En la misma calle del improvisado agro que sobrevive bajo la “estática milagrosa” de un inmueble apuntalado, han abierto otra venduta a toda carrera, donde el arroz brasileño se vende a granel a 290 pesos la libra.
Silvia se muestra indulgente con la calidad del cereal. “Es verdad que está algo sucio, sobre todo tiene como unas bolitas negras (tal vez impurezas vegetales o granos quemados durante el proceso de secado), que no sé qué diablos será y que el puestero tampoco me supo decir”, comenta a otra vecina a la que le ha “dado la luz” del precio. De cualquier manera, se va bien oronda para su casa, donde su nieto, que pronto llegará de la escuela, “siempre hambriento” espera el almuerzo. “Yo digo As good as it gets, (Mejor imposible) como la película que me encanta de [Jack] Nicholson”, suelta, perdiéndose por el angosto pasillo que lleva hasta su apartamento.

¿La cifra “mágica”?
No es la primera vez que la prensa oficial dedica páginas al plan de las 200 mil hectáreas, que ni de lejos es una cifra “mágica” para satisfacer la demanda.

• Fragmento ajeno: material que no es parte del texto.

-- ==== Sys2Proof/Laws/Rmw.lean ====
section
/-! SUPPORT. Committed writes, home memory and a core's own view of it, and one read-modify-write (R36, R80, R81, R88, R222). -/

namespace Sys2Proof.Machine

/-! ### Cells over a byte -/

/-- A byte at an address under cells, the last first. -/
def under (cells : List Host.Cell) (p : Nat) (b : Byte) : Byte := cells.foldl (fun b c => if c.1 = p then c.2 else b) b

theorem under_none {cells : List Host.Cell} {p : Nat} (h : ∀ c ∈ cells, c.1 ≠ p) (b : Byte) : under cells p b = b := by
  unfold under
  induction cells generalizing b with
  | nil => rfl
  | cons c cs ih => rw [List.foldl_cons, if_neg (h c (by simp)), ih fun x hx => h x (by simp [hx])]

theorem under_some {cells : List Host.Cell} {p : Nat} (h : ∃ c ∈ cells, c.1 = p) (b b' : Byte) : under cells p b = under cells p b' := by
  unfold under
  induction cells generalizing b b' with
  | nil => simp at h
  | cons c cs ih =>
    rw [List.foldl_cons, List.foldl_cons]
    by_cases hc : c.1 = p
    · rw [if_pos hc, if_pos hc]
    · obtain ⟨x, hx, hp⟩ := h
      rcases List.mem_cons.mp hx with rfl | hx
      · exact absurd hp hc
      · exact ih ⟨x, hx, hp⟩ _ _

theorem read_writeAll_under (m : Memory) (cells : List Host.Cell) (p : Nat) : (m.writeAll cells).read p = under cells p (m.read p) := by
  induction cells generalizing m with
  | nil => rfl
  | cons c cs ih =>
    obtain ⟨a, v⟩ := c
    show ((m.write a v).writeAll cs).read p = under cs p (if a = p then v else m.read p)
    rw [ih, Memory.read_write]
    by_cases h : p = a
    · rw [if_pos h, if_pos h.symm]
    · rw [if_neg h, if_neg fun e => h e.symm]

/-- A byte of consecutive cells. -/
theorem under_zip {ks : List Nat} {bs : List Byte} (hn : ks.Nodup) (hl : bs.length = ks.length) (p : Nat) (b : Byte) :
    under (ks.zip bs) p b = match ks.idxOf? p with
      | some i => bs.getD i 0
      | none => b := by
  induction ks generalizing bs b with
  | nil => simp [under]
  | cons k ks ih =>
    obtain ⟨n1, n2⟩ := List.nodup_cons.mp hn
    obtain ⟨x, bs, rfl⟩ : ∃ x bs', bs = x :: bs' := by cases bs with
      | nil => simp at hl
      | cons x bs => exact ⟨x, bs, rfl⟩
    have hl' : bs.length = ks.length := by simpa using hl
    have e : under ((k :: ks).zip (x :: bs)) p b = under (ks.zip bs) p (if k = p then x else b) := rfl
    rw [e, ih n2 hl']
    by_cases hk : k = p
    · subst hk
      have : ks.idxOf? k = none := by simpa [List.idxOf?_eq_none_iff] using n1
      rw [this, if_pos rfl]
      simp [List.idxOf?_cons]
    · rw [if_neg hk]
      have : (k :: ks).idxOf? p = (ks.idxOf? p).map (· + 1) := by simp [List.idxOf?_cons, hk]
      rw [this]
      cases ks.idxOf? p <;> simp

theorem overlay_nil (core p : Nat) (b : Byte) : overlay [] core p b = b := rfl
theorem overlay_cons (e : WEntry) (es : List WEntry) (core p : Nat) (b : Byte) :
    overlay (e :: es) core p b = overlay es core p (if e.core = core then under e.cells p b else b) := rfl
theorem overlay_append (xs ys : List WEntry) (core p : Nat) (b : Byte) : overlay (xs ++ ys) core p b = overlay ys core p (overlay xs core p b) := by
  simp [overlay, List.foldl_append]

theorem overlay_none {es : List WEntry} {core p : Nat} (h : ∀ e ∈ es, e.core = core → ∀ c ∈ e.cells, c.1 ≠ p) (b : Byte) :
    overlay es core p b = b := by
  induction es generalizing b with
  | nil => rfl
  | cons e es ih =>
    rw [overlay_cons, ih fun x hx => h x (by simp [hx])]
    split
    · exact under_none (h e (by simp) ‹_›) b
    · rfl

/-! ### Writes that an access waits for -/

theorem overlaps_iff (a b : List Host.Cell) : overlaps a b = true ↔ ∃ x ∈ a, ∃ y ∈ b, x.1 = y.1 := by simp [overlaps]

/-- What is picked out of the committed writes, and what is left (R81). -/
theorem entangled_spec (core : Nat) (cells : List Host.Cell) (es : List WEntry) :
    let q := entangled core cells es
    (∀ e ∈ q.1, e.core = core) ∧ (∀ c ∈ cells, c ∈ q.2.2) ∧ (∀ e ∈ q.1, ∀ c ∈ e.cells, c ∈ q.2.2) ∧
    (∀ e ∈ q.2.1, e.core = core → ∀ c ∈ e.cells, ∀ x ∈ cells, c.1 ≠ x.1) ∧ (∀ e ∈ q.2.1, e ∈ es) ∧
    ∀ p b, overlay es core p b = overlay q.2.1 core p (overlay q.1 core p b) := by
  induction es with
  | nil => simp [entangled, overlay_nil]
  | cons e es ih =>
    obtain ⟨i1, i2, i3, i4, i6, i5⟩ := ih
    unfold entangled
    generalize entangled core cells es = q at i1 i2 i3 i4 i5 i6
    obtain ⟨hit, rest, cs⟩ := q
    simp only at i1 i2 i3 i4 i5 i6 ⊢
    split
    · rename_i hc
      simp only [Bool.and_eq_true, beq_iff_eq] at hc
      refine ⟨?_, ?_, ?_, i4, fun x hx => List.mem_cons_of_mem _ (i6 x hx), fun p b => ?_⟩
      · intro x hx; rcases List.mem_cons.mp hx with rfl | hx
        · exact hc.1
        · exact i1 x hx
      · intro c hx; exact List.mem_append_right _ (i2 c hx)
      · intro x hx c hcc
        rcases List.mem_cons.mp hx with rfl | hx
        · exact List.mem_append_left _ hcc
        · exact List.mem_append_right _ (i3 x hx c hcc)
      · rw [overlay_cons, i5, overlay_cons]
    · rename_i hc
      have hdis : e.core = core → ∀ c ∈ e.cells, ∀ x ∈ cs, c.1 ≠ x.1 := by
        intro he c hcc x hx hh
        apply hc
        simp only [Bool.and_eq_true, beq_iff_eq]
        exact ⟨he, (overlaps_iff _ _).mpr ⟨c, hcc, x, hx, hh⟩⟩
      refine ⟨i1, i2, i3, ?_, fun x hx => (List.mem_cons.mp hx).elim (fun e => e ▸ List.mem_cons_self) fun h => List.mem_cons_of_mem _ (i6 x h), fun p b => ?_⟩
      · intro x hx hxc c hcc y hy
        rcases List.mem_cons.mp hx with rfl | hx
        · exact hdis hxc c hcc y (i2 y hy)
        · exact i4 x hx hxc c hcc y hy
      · rw [overlay_cons, i5, overlay_cons]
        congr 1
        by_cases he : e.core = core
        · rw [if_pos he, if_pos he]
          by_cases hp : ∃ c ∈ e.cells, c.1 = p
          · have : ∀ b, overlay hit core p b = b := fun b => overlay_none (fun x hx hxc c hcc hh => by
              obtain ⟨c', hc', hp'⟩ := hp
              exact hdis he c' hc' c (i3 x hx c hcc) (by rw [hp', hh])) b
            rw [this, this]
          · have : ∀ b, under e.cells p b = b := fun b => under_none (fun c hcc hh => hp ⟨c, hcc, hh⟩) b
            rw [this, this]
        · rw [if_neg he, if_neg he]

/-! ### Performing -/

theorem reachable_all {s : State} (h : s.cxl = []) (cells : List Host.Cell) : reachable s cells = cells := by
  unfold reachable
  rw [List.filter_eq_self]
  intro c _
  have hc : ∀ d off, cxlOff s d off = false := fun d off => by unfold cxlOff; rw [h]; rfl
  split <;> simp [hc]

/-- Two states differ in home memory, its poison, monitors, the L1s and committed writes only. -/
def Homes (s t : State) : Prop := ∃ a b c d e, t = { s with mem := a, mempoi := b, mon := c, l1 := d, wq := e }

theorem Homes.refl (s : State) : Homes s s := ⟨_, _, _, _, _, rfl⟩
theorem Homes.trans {s t r : State} (h : Homes s t) (h' : Homes t r) : Homes s r := by
  obtain ⟨_, _, _, _, _, rfl⟩ := h
  obtain ⟨_, _, _, _, _, rfl⟩ := h'
  exact ⟨_, _, _, _, _, rfl⟩

theorem patch_getD (cells : List Host.Cell) (x : Sector) (i : Nat) (h : i < x.bytes.length) :
    (patchSector cells x).bytes.getD i 0 = under cells (x.pa + i) (x.bytes.getD i 0) := by
  simp [patchSector, under, List.getD_eq_getElem?_getD, h]

/-- Sectors that agree with memory agree after both take the same cells. -/
theorem l1Agrees_patch {s t : State} {core : Nat} {cells : List Host.Cell} (h : L1Agrees s core)
    (hm : ∀ p, t.mem.read p = under cells p (s.mem.read p))
    (hl : ∀ x ∈ t.l1, x.core = core → ∃ y ∈ s.l1, y.core = core ∧ x = patchSector cells y) : L1Agrees t core := by
  intro x hx hc
  obtain ⟨y, hy, hyc, rfl⟩ := hl x hx hc
  obtain ⟨a, b⟩ := h y hy hyc
  refine ⟨a, ?_⟩
  have hlen : y.bytes.length = 32 := by rw [b]; simp [homeRead]
  apply List.ext_getElem
  · simp [patchSector, hlen, homeRead]
  · intro i h1 h2
    have hi : i < 32 := by simpa [homeRead] using h2
    have e := patch_getD cells y i (by omega)
    rw [List.getD_eq_getElem?_getD, List.getElem?_eq_getElem h1] at e
    simp only [Option.getD_some] at e
    rw [e, b]
    simp only [homeRead, List.getElem_map, List.getElem_range, List.getD_eq_getElem?_getD, List.getElem?_map, List.getElem?_range hi,
      Option.map_some, Option.getD_some, hm]
    rfl

/-- One committed write of a core is performed (R80, R214). -/
theorem performEntry_spec {s : State} (h : s.cxl = []) (e : WEntry) (hl : L1Agrees s e.core) :
    Homes s (performEntry e s) ∧ (performEntry e s).wq = s.wq ∧ (∀ p, (performEntry e s).mem.read p = under e.cells p (s.mem.read p)) ∧
      L1Agrees (performEntry e s) e.core := by
  have hm : ∀ p, (performEntry e s).mem.read p = under e.cells p (s.mem.read p) := fun p => by
    show (s.mem.writeAll (reachable s e.cells)).read p = _
    rw [reachable_all h, read_writeAll_under]
  refine ⟨⟨_, _, _, _, _, rfl⟩, rfl, hm, l1Agrees_patch hl hm fun x hx hc => ?_⟩
  have hx' : x ∈ s.l1.map fun x => if x.core = e.core then patchSector e.cells x else x := hx
  obtain ⟨y, hy, rfl⟩ := List.mem_map.mp hx'
  by_cases hyc : y.core = e.core
  · rw [if_pos hyc]; exact ⟨y, hy, hyc, rfl⟩
  · rw [if_neg hyc] at hc; exact absurd hc hyc

theorem performAll_spec (core : Nat) (es : List WEntry) (he : ∀ e ∈ es, e.core = core) (s : State) (h : s.cxl = [])
    (hl : L1Agrees s core) :
    Homes s (es.foldl (fun s e => performEntry e s) s) ∧ (es.foldl (fun s e => performEntry e s) s).wq = s.wq ∧
      (∀ p, (es.foldl (fun s e => performEntry e s) s).mem.read p = overlay es core p (s.mem.read p)) ∧
      L1Agrees (es.foldl (fun s e => performEntry e s) s) core := by
  induction es generalizing s with
  | nil => exact ⟨.refl s, rfl, fun _ => rfl, hl⟩
  | cons e es ih =>
    obtain rfl : e.core = core := he e (by simp)
    obtain ⟨p1, p2, p3, p4⟩ := performEntry_spec h e hl
    obtain ⟨q1, q2, q3, q4⟩ := ih (fun x hx => he x (by simp [hx])) (performEntry e s) (by obtain ⟨_, _, _, _, _, e⟩ := p1; rw [e]; exact h) p4
    refine ⟨p1.trans q1, q2.trans p2, fun p => ?_, q4⟩
    rw [List.foldl_cons, q3, p3, overlay_cons, if_pos rfl]

/-- No committed write of a core to a byte is waiting. -/
def Quiet (wq : List WEntry) (core p : Nat) : Prop := ∀ e ∈ wq, e.core = core → ∀ c ∈ e.cells, c.1 ≠ p

theorem Quiet.overlay {wq : List WEntry} {core p : Nat} (h : Quiet wq core p) (b : Byte) : overlay wq core p b = b := overlay_none h b

/-- The writes that an access waits for have been performed: the core sees what it saw, and home holds it at the access's bytes (R81). -/
theorem drainOverlap_spec {s : State} {core : Nat} (h : s.cxl = []) (hl : L1Agrees s core) (pas : List Nat) :
    let t := drainOverlap core pas s
    Homes s t ∧ L1Agrees t core ∧ (∀ p, overlay t.wq core p (t.mem.read p) = overlay s.wq core p (s.mem.read p)) ∧
      (∀ p ∈ pas, Quiet t.wq core p) ∧ ∀ p, Quiet s.wq core p → Quiet t.wq core p := by
  obtain ⟨e1, -, -, e4, e6, e5⟩ := entangled_spec core (pas.map fun p => (p, 0)) s.wq
  unfold drainOverlap
  generalize entangled core (pas.map fun p => (p, 0)) s.wq = q at e1 e4 e5 e6
  obtain ⟨hit, rest, cs⟩ := q
  simp only at e1 e4 e5 e6 ⊢
  obtain ⟨p1, p2, p3, p4⟩ := performAll_spec core hit e1 { s with wq := rest } h hl
  refine ⟨Homes.trans ⟨_, _, _, _, _, rfl⟩ p1, p4, fun p => ?_, fun p hp => ?_, fun p hp => ?_⟩
  · rw [p2, p3, e5]
  · rw [p2]
    exact fun e he hc c hcc hh => e4 e he hc c hcc (p, 0) (List.mem_map.mpr ⟨p, hp, rfl⟩) hh
  · rw [p2]
    exact fun e he => hp e (e6 e he)

/-! ### One element at its home -/

theorem Touched.refl (s : State) : Touched s s := rfl

theorem touched_iff {s t : State} : Touched s t ↔ ∃ a b c d e f g h i j k l m n o p,
    t = { s with tlbCore := a, tlbCluster := b, l1 := c, coreCtr := d, msix := e, free := f, pgs := o, secs := p, mem := g, mempoi := h, mon := i, wq := j,
                 scr := k, scrpoi := l, opbuf := m, oppoi := n } :=
  ⟨fun h => ⟨_, _, _, _, _, _, _, _, _, _, _, _, _, _, _, _, h⟩, fun ⟨_, _, _, _, _, _, _, _, _, _, _, _, _, _, _, _, h⟩ => by rw [h]; rfl⟩

theorem Touched.trans {s t r : State} (h : Touched s t) (h' : Touched t r) : Touched s r := by
  obtain ⟨_, _, _, _, _, _, _, _, _, _, _, _, _, _, _, _, rfl⟩ := touched_iff.mp h
  obtain ⟨_, _, _, _, _, _, _, _, _, _, _, _, _, _, _, _, rfl⟩ := touched_iff.mp h'
  exact touched_iff.mpr ⟨_, _, _, _, _, _, _, _, _, _, _, _, _, _, _, _, rfl⟩

theorem Looks.touched {s t : State} (h : Looks s t) : Touched s t := by
  obtain ⟨_, _, _, _, _, _, _, _, rfl⟩ := looks_iff.mp h
  exact touched_iff.mpr ⟨_, _, _, _, _, _, _, _, _, _, _, _, _, _, _, _, rfl⟩

theorem Homes.touched {s t : State} (h : Homes s t) : Touched s t := by
  obtain ⟨_, _, _, _, _, rfl⟩ := h
  exact touched_iff.mpr ⟨_, _, _, _, _, _, _, _, _, _, _, _, _, _, _, _, rfl⟩

/-- What touching memory keeps, field by field. -/
theorem Touched.keeps {α : Type} (f : State → α)
    (hf : ∀ s : State, ∀ a b c d e g h i j k l m n o p p', f { s with tlbCore := a, tlbCluster := b, l1 := c, coreCtr := d, msix := e,
                                                                       free := g, pgs := p, secs := p', mem := h, mempoi := i, mon := j, wq := k,
                                                                       scr := l, scrpoi := m, opbuf := n, oppoi := o } = f s)
    {s t : State} (h : Touched s t) : f t = f s := by
  obtain ⟨_, _, _, _, _, _, _, _, _, _, _, _, _, _, _, _, rfl⟩ := touched_iff.mp h; exact hf s _ _ _ _ _ _ _ _ _ _ _ _ _ _ _ _

/-- An element's place and the keys of its bytes. -/
def AtKeys (sp : Space) (ks : List Nat) (a : At) : Prop :=
  match sp with
  | .sc => ∃ off, a = .scr off ∧ ks = (List.range ks.length).map (off + ·)
  | .ob => ∃ off, a = .ob off ∧ ks = (List.range ks.length).map (off + ·)
  | _ => ∃ va h, a = .mem va h ∧ h.pas = ks

/-- The element lies on pages of a scope wider than core. -/
def At.wide : At → Bool
  | .mem _ h => ! h.scope.isLocal
  | _ => false

theorem atKeys_cases {sp : Space} {ks : List Nat} {a : At} (h : AtKeys sp ks a) :
    (sp = .sc ∧ ∃ off, a = .scr off ∧ ks = (List.range ks.length).map (off + ·)) ∨
    (sp = .ob ∧ ∃ off, a = .ob off ∧ ks = (List.range ks.length).map (off + ·)) ∨
    (sp.cached = true ∧ ∃ va h, a = .mem va h ∧ h.pas = ks) := by
  cases sp
  · exact .inr (.inr ⟨rfl, h⟩)
  · exact .inl ⟨rfl, h⟩
  · exact .inr (.inr ⟨rfl, h⟩)
  · exact .inr (.inl ⟨rfl, h⟩)

theorem byteUnder_mem {sp : Space} (h : sp.cached = true) (s : State) (r : LaneRef) (k : Nat) :
    byteUnder s r sp k = overlay s.wq (unitOf s r.u).core k (s.mem.read k) := by
  cases sp <;> first | rfl | cases h

theorem readN_eq (m : Memory) (a n : Nat) : m.readN a n = (List.range n).map fun i => m.read (a + i) := by
  induction n generalizing a with
  | zero => rfl
  | succ n ih =>
    rw [List.range_succ_eq_map, List.map_cons, List.map_map]
    show m.read a :: m.readN (a + 1) n = _
    rw [ih]
    congr 1
    apply List.map_congr_left
    intro i _
    simp only [Function.comp]; congr 1; omega

theorem writeN_eq (m : Memory) (off : Nat) (bytes : List Byte) :
    m.writeN off bytes = m.writeAll (((List.range bytes.length).map (off + ·)).zip bytes) := by
  induction bytes generalizing m off with
  | nil => rfl
  | cons b bs ih =>
    show (m.write off b).writeN (off + 1) bs = _
    rw [ih, List.length_cons, List.range_succ_eq_map, List.map_cons, List.zip_cons_cons, List.map_map]
    show _ = (m.write (off + 0) b).writeAll _
    rw [Nat.add_zero]
    congr 2
    apply List.map_congr_left
    intro i _
    simp only [Function.comp]; omega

De no haber contratiempos mayores, con esa superficie podrían obtenerse unas 182 600 toneladas del cereal, es decir, 30 % de la demanda interna.
Claro está, esto es una estimación matemática: en la práctica, factores como calidad del suelo, disponibilidad de insumos (¡combustible, entre ellos!), clima y tecnología pueden hacer que el rendimiento sea mayor o menor.
El programa arrocero cubano se ha convertido en una de las obsesiones razonables de la estrategia nacional para alcanzar la soberanía alimentaria, para muchos una meta anclada —otra de tantas— en el horizonte inatrapable de las ficciones políticas.
Según el ingeniero Israel Lugo Hernández, especialista principal del Grupo Empresarial Agrícola (GAG), este año se prevé la siembra de 200 mil hectáreas de arroz, distribuidas en 61 035 hectáreas en la campaña de frío y 138 965 en la de primavera.
En 2025, el país logró sembrar 122 990 hectáreas, superando las 100 mil inicialmente previstas. El resultado fue una producción de 111 528 toneladas de arroz, destinadas al Ministerio de Comercio Interior, mercados agropecuarios, turismo, insumos productivos y semilla. “Estaban comprometidas con producir 97 685 toneladas y se alcanzaron 111 528”, precisó Lugo Hernández en una nota ampliada que el periódico Granma publicó esta semana.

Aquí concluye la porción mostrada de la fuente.